# [WHAT YOU SHOULD DO]
Reproduce the tail of the data exactly. It starts at the line containing "R128, R206: from" and runs to the last line.

(INFORMATION SHOWN)

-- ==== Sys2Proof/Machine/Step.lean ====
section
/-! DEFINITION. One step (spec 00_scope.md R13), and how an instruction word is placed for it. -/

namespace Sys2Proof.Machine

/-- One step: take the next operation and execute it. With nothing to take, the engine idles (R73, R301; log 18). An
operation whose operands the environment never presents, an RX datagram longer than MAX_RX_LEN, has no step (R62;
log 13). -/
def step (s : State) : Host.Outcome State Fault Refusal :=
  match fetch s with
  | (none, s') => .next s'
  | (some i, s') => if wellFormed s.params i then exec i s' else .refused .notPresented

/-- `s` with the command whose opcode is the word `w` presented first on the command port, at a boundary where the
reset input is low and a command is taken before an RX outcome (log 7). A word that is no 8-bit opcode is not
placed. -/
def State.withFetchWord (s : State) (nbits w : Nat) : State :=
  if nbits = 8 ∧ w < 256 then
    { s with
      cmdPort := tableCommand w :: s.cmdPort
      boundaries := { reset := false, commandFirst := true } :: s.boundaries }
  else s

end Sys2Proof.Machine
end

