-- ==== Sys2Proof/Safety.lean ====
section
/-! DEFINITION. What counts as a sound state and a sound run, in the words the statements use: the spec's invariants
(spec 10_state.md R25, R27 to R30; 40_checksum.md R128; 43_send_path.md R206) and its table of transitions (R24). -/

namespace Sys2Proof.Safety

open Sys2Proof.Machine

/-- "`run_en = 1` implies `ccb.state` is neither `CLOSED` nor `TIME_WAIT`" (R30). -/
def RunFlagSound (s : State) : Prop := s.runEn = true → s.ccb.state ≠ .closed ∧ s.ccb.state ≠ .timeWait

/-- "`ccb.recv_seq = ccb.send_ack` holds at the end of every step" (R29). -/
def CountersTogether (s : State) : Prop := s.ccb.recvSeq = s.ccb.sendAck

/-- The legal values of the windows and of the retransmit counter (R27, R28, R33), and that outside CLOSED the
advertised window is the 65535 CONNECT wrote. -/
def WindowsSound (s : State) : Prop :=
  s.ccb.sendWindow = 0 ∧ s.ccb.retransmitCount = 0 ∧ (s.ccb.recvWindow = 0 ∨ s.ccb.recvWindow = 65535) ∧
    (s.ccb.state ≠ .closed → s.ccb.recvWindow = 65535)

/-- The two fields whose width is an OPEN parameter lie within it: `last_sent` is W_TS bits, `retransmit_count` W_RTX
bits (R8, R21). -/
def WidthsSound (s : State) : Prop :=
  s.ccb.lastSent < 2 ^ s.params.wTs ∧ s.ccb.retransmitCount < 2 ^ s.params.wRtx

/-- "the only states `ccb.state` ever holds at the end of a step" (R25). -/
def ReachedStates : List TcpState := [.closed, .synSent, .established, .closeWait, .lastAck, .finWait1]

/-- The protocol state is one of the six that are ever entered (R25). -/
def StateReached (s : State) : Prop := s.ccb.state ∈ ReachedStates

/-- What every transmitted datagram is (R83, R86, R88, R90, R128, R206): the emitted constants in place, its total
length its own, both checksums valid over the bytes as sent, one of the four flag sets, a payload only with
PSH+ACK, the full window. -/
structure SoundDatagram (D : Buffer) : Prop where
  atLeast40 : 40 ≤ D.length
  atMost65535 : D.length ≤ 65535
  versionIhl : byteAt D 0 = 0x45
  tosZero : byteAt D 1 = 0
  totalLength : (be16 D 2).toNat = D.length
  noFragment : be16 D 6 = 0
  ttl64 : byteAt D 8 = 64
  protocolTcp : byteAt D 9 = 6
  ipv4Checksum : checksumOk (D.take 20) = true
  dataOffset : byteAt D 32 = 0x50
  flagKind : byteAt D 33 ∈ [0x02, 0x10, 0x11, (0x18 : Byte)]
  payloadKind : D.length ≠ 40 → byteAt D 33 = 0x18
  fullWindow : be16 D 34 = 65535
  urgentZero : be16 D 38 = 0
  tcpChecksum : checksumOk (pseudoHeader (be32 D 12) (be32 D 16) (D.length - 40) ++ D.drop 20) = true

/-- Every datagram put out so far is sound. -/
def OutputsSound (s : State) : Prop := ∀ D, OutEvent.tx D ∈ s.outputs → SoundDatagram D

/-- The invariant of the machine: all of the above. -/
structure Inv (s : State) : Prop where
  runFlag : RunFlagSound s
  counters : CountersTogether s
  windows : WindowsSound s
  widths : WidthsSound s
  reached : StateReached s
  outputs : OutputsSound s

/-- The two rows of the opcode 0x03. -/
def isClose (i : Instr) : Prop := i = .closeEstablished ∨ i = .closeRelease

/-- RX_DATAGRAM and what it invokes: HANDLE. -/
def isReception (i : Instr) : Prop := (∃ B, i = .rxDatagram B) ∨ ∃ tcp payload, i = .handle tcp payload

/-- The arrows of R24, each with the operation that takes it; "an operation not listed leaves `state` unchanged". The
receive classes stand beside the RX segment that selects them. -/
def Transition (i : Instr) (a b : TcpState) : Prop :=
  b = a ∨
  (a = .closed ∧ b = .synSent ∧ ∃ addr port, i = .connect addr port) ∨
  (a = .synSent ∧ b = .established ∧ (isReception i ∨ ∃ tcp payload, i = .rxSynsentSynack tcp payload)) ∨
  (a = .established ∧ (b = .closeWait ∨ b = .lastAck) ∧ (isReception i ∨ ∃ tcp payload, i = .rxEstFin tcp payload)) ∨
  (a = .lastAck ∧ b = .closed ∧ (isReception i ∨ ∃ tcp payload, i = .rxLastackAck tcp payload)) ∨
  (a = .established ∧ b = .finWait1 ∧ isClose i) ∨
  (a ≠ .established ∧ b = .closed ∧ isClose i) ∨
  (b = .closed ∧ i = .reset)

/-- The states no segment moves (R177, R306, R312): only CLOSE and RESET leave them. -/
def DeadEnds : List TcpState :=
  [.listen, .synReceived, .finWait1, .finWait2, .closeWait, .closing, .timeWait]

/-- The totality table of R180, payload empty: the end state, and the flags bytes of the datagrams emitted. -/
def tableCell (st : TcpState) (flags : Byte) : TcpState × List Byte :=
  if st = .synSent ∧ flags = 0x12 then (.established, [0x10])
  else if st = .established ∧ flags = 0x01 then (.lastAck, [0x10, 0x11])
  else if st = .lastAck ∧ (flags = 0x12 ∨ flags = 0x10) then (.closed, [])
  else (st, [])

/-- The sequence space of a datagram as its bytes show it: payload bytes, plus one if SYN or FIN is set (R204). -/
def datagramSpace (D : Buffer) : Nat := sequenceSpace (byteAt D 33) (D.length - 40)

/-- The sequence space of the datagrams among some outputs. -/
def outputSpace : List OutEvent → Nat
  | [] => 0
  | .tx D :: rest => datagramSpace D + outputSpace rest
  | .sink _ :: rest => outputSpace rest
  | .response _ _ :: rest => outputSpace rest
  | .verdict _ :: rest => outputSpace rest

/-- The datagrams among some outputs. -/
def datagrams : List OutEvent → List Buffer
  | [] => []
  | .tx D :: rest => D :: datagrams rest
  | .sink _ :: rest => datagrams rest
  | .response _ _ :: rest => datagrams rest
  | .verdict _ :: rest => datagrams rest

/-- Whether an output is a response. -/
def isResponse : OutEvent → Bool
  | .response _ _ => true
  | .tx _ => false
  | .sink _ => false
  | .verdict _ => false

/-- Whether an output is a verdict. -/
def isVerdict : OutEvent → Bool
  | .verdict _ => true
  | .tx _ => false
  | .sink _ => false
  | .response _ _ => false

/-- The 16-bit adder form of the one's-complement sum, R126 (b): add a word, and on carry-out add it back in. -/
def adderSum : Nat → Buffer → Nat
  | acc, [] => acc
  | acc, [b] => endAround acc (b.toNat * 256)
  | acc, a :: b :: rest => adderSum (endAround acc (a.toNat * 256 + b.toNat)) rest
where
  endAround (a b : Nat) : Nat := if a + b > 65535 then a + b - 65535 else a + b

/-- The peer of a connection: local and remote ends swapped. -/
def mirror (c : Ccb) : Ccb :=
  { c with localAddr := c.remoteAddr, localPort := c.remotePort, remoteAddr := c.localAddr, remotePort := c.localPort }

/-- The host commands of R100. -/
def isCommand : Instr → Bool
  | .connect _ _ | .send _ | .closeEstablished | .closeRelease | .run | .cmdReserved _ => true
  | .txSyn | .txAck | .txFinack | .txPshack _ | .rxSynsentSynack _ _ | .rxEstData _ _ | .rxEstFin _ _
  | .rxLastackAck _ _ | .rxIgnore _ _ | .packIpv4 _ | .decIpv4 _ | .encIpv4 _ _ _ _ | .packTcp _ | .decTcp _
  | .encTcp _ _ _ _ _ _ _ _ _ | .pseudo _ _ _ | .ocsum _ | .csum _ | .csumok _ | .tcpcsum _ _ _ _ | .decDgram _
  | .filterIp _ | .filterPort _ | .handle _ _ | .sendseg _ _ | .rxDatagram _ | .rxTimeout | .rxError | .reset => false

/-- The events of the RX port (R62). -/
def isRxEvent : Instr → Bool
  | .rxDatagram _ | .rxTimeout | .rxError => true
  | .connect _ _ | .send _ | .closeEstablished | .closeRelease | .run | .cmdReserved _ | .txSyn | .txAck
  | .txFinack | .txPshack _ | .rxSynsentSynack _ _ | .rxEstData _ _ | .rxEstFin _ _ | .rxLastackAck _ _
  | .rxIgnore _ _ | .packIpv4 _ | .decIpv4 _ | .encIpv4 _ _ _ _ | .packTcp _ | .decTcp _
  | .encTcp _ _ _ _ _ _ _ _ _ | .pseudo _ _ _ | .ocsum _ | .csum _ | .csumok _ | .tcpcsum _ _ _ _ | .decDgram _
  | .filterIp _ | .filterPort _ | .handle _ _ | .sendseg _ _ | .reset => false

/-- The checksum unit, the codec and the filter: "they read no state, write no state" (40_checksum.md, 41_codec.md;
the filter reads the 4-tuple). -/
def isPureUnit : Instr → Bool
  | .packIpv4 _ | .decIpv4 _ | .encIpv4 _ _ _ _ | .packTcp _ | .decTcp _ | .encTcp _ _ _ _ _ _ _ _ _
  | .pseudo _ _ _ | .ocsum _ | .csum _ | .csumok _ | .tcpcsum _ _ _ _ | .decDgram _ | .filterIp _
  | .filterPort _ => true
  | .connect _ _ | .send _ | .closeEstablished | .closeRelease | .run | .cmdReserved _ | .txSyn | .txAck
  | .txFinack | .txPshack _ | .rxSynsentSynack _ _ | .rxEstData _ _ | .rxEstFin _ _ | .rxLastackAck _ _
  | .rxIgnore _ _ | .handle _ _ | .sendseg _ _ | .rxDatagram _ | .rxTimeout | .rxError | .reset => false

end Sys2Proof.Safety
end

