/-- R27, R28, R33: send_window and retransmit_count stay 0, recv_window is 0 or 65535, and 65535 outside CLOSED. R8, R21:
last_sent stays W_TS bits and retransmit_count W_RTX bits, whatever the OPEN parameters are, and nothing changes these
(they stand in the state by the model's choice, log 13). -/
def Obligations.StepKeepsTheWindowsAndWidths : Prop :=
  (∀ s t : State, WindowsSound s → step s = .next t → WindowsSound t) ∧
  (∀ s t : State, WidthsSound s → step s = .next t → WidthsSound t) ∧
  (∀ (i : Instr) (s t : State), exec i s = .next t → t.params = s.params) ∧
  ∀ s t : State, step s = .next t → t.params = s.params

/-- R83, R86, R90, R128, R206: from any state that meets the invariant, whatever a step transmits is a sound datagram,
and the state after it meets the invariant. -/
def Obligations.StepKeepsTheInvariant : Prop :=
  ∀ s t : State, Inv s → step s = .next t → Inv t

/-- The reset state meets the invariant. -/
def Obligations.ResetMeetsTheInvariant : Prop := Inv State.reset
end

(End INFORMATION SHOWN)

# [ANSWER BOX]
/-- R83, R86, R90, R128, R206: from any state that meets the invariant, whatever a step transmits is a sound datagram,
and the state after it meets the invariant. -/
def Obligations.StepKeepsTheInvariant : Prop :=
  ∀ s t : State, Inv s → step s = .next t → Inv t

/-- The reset state meets the invariant. -/
def Obligations.ResetMeetsTheInvariant : Prop := Inv State.reset
end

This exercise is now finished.